(EXERCISE DIRECTIONS)
Starting with the line containing "fm with galley" and going on through the line containing "0x4A = true", return the lines of the data below exactly, and only those.

(DATA UNDER STUDY)
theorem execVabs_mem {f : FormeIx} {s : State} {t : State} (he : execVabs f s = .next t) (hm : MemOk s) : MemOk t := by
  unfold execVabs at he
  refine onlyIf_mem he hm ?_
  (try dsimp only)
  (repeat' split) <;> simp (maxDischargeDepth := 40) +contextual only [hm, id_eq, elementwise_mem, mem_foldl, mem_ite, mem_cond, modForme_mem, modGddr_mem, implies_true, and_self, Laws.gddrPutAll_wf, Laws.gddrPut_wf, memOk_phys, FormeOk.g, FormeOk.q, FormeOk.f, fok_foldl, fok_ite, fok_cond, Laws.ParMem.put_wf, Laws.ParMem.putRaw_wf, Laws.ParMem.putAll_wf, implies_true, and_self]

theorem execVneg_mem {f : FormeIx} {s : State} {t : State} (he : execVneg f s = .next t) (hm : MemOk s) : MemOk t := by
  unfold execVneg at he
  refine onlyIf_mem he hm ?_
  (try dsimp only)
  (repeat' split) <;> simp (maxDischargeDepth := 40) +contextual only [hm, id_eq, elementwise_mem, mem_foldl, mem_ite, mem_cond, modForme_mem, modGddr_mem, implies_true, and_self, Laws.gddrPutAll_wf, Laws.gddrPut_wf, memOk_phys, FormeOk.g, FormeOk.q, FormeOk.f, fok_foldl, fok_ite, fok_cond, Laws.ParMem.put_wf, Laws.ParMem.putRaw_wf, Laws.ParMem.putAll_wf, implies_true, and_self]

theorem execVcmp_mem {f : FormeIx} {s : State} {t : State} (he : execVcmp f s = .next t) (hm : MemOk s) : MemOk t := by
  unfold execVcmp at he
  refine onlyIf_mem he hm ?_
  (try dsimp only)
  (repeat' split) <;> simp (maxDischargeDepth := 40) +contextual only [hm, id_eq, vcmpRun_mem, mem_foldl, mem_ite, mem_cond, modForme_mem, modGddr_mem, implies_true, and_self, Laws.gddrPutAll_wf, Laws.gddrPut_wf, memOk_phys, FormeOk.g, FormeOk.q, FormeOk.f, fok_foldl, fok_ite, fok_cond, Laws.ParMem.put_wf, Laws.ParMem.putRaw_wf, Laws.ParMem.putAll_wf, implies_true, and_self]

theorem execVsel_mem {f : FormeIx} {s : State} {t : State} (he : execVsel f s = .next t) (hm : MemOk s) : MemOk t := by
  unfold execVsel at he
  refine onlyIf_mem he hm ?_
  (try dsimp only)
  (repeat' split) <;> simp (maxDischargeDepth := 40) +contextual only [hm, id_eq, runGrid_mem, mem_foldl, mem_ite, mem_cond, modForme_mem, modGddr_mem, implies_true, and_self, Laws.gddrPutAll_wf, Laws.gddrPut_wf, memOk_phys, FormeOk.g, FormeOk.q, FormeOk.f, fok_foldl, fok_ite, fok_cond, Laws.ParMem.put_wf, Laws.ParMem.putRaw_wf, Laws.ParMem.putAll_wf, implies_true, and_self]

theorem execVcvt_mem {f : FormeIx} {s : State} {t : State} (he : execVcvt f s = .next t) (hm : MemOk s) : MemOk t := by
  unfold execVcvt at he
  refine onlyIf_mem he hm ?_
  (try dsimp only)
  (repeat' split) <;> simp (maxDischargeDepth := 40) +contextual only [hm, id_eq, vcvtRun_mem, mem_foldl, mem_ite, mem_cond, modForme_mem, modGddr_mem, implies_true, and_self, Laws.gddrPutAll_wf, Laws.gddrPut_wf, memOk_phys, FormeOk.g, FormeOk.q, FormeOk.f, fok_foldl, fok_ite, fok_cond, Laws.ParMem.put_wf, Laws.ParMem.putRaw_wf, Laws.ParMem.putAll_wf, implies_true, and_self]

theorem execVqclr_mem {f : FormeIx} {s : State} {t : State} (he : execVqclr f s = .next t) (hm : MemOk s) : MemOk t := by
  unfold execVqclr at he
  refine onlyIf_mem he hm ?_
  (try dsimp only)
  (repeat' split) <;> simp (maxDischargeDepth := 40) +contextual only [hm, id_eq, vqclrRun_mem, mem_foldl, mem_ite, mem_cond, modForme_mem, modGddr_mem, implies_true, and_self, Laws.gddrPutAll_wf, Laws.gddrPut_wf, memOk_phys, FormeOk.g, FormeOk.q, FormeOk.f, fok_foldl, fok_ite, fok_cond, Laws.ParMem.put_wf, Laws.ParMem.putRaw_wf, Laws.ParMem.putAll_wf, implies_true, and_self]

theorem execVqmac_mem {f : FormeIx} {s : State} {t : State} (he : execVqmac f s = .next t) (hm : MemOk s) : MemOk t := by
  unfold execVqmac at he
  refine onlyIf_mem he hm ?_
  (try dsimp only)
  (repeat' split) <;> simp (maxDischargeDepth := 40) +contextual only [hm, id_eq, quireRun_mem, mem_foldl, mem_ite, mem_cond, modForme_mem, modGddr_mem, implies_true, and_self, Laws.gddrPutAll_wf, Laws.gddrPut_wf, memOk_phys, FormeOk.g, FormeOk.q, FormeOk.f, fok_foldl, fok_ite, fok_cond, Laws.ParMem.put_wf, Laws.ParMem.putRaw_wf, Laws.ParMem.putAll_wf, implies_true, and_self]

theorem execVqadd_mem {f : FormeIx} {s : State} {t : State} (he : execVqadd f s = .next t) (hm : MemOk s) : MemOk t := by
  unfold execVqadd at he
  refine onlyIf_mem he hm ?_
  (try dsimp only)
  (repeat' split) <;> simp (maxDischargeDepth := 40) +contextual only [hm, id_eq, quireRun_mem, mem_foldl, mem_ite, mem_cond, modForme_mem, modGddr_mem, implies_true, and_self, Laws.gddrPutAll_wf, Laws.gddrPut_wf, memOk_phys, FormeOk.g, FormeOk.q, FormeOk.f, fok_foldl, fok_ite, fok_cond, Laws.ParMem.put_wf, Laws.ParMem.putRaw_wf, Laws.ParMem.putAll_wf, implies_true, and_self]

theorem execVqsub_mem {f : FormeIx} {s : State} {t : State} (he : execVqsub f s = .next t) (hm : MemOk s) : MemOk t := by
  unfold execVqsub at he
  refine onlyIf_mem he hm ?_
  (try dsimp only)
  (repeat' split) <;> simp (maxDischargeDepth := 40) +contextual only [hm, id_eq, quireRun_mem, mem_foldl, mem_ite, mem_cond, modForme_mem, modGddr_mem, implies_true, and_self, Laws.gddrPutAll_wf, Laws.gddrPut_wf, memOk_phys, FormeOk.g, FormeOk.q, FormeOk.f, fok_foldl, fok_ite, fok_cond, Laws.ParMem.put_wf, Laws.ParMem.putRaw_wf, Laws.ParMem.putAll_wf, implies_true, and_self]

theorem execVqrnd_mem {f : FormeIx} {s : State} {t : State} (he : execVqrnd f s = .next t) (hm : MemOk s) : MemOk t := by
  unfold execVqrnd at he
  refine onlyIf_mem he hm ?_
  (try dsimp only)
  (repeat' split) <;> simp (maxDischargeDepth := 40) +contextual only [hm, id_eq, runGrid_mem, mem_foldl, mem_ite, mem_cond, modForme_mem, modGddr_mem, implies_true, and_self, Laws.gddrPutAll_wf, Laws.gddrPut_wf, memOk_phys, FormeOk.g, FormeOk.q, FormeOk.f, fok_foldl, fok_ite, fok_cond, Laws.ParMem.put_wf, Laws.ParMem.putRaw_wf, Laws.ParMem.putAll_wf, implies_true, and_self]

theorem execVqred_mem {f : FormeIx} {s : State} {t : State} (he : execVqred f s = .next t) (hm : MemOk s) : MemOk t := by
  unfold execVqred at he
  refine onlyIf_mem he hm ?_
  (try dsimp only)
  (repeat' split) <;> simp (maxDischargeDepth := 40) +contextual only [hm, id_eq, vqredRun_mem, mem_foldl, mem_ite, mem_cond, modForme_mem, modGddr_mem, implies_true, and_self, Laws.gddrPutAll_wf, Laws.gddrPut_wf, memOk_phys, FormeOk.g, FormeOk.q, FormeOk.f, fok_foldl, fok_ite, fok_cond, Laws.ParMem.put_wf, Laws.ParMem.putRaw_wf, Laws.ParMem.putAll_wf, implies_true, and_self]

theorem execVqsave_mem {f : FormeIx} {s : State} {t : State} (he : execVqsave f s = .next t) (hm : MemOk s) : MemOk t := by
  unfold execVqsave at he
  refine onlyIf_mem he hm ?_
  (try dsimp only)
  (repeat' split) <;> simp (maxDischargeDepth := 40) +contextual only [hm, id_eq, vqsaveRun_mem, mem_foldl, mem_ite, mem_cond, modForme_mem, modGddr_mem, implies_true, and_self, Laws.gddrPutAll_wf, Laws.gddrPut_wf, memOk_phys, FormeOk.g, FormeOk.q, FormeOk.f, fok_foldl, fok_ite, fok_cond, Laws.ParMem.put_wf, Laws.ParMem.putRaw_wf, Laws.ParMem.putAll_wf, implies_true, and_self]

==

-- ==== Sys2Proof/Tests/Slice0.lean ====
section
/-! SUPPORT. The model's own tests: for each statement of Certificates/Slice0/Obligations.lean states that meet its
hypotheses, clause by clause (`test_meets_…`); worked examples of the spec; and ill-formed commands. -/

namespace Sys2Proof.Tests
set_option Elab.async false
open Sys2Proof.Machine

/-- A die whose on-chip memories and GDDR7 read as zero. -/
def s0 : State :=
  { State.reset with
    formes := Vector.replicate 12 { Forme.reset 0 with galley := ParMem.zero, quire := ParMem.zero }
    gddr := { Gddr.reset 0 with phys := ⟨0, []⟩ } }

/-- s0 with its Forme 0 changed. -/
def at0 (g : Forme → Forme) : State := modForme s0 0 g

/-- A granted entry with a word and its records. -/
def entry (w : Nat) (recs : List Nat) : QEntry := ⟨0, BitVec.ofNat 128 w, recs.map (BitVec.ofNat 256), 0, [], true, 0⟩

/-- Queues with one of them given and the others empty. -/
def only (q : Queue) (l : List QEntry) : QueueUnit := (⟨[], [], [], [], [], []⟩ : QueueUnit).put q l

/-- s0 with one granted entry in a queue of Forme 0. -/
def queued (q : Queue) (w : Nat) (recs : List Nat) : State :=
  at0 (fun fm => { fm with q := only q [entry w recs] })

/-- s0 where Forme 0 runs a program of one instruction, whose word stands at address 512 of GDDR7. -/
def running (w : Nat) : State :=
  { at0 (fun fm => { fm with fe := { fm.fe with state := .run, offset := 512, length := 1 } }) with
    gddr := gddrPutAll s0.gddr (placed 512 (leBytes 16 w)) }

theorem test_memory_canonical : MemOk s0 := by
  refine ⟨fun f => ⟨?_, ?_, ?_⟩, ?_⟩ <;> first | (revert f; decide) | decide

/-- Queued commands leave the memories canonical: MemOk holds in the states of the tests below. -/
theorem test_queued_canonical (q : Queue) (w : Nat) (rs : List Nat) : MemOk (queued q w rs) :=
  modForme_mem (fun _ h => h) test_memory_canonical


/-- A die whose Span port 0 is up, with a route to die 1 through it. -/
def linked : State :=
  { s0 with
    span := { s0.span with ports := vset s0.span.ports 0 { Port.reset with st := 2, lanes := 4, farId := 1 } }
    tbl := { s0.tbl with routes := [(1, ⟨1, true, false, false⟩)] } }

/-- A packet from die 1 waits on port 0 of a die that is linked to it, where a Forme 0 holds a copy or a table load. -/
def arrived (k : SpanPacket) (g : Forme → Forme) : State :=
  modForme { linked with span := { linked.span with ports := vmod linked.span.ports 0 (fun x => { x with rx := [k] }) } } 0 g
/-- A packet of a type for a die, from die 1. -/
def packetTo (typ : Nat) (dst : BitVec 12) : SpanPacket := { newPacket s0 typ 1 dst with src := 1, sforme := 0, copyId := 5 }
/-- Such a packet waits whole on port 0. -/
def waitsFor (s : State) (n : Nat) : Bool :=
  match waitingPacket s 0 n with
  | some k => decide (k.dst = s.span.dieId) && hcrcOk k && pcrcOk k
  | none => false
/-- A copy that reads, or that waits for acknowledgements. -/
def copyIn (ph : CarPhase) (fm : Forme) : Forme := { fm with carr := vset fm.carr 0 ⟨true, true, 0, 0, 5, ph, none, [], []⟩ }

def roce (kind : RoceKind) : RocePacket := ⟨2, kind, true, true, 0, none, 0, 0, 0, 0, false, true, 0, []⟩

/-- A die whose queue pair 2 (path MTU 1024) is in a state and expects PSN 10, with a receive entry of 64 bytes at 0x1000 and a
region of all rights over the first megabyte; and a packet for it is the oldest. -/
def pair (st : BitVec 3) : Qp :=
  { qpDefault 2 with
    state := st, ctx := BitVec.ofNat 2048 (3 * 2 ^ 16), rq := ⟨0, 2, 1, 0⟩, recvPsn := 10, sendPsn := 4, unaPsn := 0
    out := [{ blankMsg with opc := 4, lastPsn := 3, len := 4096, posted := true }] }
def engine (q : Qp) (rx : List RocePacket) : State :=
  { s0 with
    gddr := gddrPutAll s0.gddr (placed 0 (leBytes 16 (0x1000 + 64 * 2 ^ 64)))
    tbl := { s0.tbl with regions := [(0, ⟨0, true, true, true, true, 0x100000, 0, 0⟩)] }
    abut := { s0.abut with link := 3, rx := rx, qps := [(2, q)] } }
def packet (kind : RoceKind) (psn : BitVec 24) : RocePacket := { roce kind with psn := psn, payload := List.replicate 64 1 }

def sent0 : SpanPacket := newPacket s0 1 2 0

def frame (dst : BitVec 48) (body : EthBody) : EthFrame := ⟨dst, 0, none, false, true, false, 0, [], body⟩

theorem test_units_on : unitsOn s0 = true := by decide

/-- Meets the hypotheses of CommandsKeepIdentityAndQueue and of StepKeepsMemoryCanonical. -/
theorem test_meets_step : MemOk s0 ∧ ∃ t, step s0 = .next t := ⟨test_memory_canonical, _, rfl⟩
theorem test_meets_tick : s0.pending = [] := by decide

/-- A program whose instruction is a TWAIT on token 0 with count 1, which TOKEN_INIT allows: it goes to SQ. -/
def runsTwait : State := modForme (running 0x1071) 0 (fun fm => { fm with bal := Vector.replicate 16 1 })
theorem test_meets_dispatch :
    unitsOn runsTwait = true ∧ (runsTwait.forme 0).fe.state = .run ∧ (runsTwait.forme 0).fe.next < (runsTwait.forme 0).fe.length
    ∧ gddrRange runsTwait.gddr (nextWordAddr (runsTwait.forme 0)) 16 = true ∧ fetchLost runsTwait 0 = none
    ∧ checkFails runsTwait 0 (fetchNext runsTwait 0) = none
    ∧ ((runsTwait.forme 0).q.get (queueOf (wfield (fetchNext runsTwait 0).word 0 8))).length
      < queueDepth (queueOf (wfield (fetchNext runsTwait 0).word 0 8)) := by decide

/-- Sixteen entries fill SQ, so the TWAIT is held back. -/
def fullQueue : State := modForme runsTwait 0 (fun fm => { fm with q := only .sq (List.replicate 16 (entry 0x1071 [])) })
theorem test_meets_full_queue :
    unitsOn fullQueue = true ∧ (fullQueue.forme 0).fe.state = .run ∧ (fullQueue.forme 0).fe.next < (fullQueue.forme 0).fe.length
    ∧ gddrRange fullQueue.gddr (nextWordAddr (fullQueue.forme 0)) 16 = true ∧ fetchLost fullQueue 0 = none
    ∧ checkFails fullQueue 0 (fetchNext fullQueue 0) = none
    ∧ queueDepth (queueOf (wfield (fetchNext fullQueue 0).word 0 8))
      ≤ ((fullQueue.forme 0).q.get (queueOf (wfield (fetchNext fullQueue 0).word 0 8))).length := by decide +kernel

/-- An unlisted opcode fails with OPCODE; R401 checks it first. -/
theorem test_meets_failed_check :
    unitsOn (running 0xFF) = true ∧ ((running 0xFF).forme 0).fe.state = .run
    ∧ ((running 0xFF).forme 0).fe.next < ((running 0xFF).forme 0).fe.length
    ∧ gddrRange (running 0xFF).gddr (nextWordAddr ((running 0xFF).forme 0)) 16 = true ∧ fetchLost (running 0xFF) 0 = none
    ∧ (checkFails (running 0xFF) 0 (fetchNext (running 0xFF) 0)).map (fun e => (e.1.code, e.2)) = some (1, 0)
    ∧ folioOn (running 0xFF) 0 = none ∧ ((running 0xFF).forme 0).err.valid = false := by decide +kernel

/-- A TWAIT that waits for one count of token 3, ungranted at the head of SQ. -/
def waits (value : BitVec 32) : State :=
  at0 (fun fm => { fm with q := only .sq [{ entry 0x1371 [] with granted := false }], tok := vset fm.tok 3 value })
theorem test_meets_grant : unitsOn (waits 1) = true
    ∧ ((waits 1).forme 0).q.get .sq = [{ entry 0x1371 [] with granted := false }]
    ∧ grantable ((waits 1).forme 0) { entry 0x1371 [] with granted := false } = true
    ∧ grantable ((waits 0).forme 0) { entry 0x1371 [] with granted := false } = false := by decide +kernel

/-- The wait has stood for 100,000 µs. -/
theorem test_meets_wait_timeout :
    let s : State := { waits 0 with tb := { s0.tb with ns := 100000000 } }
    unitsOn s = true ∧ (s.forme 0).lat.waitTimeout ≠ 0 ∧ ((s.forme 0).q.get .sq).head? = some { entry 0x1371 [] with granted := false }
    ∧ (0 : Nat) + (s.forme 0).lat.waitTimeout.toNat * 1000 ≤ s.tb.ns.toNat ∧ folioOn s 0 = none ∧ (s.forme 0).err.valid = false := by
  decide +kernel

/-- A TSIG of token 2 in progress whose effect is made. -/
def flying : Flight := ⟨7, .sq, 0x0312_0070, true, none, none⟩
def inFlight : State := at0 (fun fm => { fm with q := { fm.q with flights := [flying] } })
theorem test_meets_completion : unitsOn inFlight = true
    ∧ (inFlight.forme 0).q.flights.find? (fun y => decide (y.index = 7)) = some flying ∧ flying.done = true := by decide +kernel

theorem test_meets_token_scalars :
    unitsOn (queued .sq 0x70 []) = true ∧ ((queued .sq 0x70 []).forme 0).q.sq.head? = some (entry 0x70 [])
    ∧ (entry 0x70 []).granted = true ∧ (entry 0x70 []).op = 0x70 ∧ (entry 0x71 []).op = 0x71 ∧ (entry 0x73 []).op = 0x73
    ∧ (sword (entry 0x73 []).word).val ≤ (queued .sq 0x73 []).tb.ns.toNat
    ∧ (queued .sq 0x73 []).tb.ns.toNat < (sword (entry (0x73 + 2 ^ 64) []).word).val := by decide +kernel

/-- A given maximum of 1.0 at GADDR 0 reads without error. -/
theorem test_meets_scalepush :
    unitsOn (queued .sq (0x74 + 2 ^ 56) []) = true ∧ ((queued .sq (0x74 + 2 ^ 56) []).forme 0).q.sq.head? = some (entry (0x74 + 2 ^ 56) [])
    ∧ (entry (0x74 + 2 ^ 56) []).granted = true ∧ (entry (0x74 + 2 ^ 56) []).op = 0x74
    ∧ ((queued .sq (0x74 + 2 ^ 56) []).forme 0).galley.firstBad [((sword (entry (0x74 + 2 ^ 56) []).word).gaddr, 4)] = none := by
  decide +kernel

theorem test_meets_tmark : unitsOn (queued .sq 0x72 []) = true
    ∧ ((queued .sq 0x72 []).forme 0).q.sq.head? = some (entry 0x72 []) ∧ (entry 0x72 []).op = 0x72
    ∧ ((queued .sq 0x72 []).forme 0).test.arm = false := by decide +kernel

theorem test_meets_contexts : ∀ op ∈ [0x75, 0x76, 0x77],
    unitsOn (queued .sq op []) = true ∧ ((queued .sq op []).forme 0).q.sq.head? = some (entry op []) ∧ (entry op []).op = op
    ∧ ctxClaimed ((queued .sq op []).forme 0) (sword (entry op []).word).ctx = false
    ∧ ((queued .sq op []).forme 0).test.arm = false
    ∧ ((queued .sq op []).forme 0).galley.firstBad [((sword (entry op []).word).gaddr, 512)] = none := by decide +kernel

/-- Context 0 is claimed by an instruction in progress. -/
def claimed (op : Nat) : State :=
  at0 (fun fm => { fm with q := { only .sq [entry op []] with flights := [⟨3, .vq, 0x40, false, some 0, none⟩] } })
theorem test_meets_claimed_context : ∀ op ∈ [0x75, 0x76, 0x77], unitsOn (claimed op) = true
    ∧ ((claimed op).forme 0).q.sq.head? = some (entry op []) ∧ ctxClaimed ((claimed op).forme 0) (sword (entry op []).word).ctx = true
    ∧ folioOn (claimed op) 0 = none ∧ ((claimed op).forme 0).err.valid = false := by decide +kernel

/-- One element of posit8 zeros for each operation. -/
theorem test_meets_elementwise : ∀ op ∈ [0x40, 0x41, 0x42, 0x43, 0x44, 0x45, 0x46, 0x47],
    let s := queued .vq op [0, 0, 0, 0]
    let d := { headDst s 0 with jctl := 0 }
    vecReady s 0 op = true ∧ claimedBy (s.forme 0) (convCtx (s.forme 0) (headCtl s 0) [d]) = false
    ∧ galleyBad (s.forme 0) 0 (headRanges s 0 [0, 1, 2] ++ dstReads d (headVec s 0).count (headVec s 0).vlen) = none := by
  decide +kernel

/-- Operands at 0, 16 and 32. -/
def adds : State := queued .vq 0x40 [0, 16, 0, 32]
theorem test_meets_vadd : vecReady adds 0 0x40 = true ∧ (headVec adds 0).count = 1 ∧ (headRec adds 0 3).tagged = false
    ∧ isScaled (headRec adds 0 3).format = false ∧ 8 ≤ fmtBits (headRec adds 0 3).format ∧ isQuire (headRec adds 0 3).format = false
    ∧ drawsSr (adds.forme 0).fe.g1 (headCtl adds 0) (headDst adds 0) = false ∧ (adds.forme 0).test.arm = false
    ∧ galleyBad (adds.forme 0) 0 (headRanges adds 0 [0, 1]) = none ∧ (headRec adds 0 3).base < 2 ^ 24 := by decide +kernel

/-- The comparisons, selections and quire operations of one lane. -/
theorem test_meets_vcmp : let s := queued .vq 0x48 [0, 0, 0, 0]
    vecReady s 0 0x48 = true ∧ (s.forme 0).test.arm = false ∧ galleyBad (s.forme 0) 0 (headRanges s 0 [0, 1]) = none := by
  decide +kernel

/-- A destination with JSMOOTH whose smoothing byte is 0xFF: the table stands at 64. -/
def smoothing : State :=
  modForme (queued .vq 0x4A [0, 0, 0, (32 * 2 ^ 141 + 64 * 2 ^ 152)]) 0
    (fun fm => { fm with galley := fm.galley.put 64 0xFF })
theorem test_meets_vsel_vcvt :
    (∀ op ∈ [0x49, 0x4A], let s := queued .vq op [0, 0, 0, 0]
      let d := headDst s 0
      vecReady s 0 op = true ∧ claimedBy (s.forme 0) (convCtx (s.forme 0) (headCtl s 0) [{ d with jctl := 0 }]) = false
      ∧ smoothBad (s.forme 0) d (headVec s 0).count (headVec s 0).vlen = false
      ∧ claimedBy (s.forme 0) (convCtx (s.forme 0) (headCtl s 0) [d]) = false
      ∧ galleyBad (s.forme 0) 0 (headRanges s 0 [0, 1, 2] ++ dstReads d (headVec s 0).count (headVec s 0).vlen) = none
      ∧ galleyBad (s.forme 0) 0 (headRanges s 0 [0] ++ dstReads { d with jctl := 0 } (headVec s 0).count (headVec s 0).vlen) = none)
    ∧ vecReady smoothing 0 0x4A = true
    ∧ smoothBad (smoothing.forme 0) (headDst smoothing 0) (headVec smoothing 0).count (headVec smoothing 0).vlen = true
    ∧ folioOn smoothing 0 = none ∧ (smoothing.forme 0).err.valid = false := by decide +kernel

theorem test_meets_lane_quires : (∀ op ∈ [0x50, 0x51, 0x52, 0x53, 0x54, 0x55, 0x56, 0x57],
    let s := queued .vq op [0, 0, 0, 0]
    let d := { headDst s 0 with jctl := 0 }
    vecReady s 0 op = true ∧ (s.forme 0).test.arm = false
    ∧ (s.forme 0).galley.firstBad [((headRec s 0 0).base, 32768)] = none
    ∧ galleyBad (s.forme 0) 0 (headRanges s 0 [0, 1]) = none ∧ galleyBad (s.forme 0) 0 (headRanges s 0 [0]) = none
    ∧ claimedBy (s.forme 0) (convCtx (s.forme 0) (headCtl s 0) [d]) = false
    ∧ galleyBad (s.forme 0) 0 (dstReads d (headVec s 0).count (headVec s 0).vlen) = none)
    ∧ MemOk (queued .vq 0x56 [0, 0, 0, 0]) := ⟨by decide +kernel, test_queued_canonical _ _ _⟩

(WRITTEN ANSWER)
    (fun fm => { fm with galley := fm.galley.put 64 0xFF })
theorem test_meets_vsel_vcvt :
    (∀ op ∈ [0x49, 0x4A], let s := queued .vq op [0, 0, 0, 0]
      let d := headDst s 0
      vecReady s 0 op = true ∧ claimedBy (s.forme 0) (convCtx (s.forme 0) (headCtl s 0) [{ d with jctl := 0 }]) = false
      ∧ smoothBad (s.forme 0) d (headVec s 0).count (headVec s 0).vlen = false
      ∧ claimedBy (s.forme 0) (convCtx (s.forme 0) (headCtl s 0) [d]) = false
      ∧ galleyBad (s.forme 0) 0 (headRanges s 0 [0, 1, 2] ++ dstReads d (headVec s 0).count (headVec s 0).vlen) = none
      ∧ galleyBad (s.forme 0) 0 (headRanges s 0 [0] ++ dstReads { d with jctl := 0 } (headVec s 0).count (headVec s 0).vlen) = none)
    ∧ vecReady smoothing 0 0x4A = true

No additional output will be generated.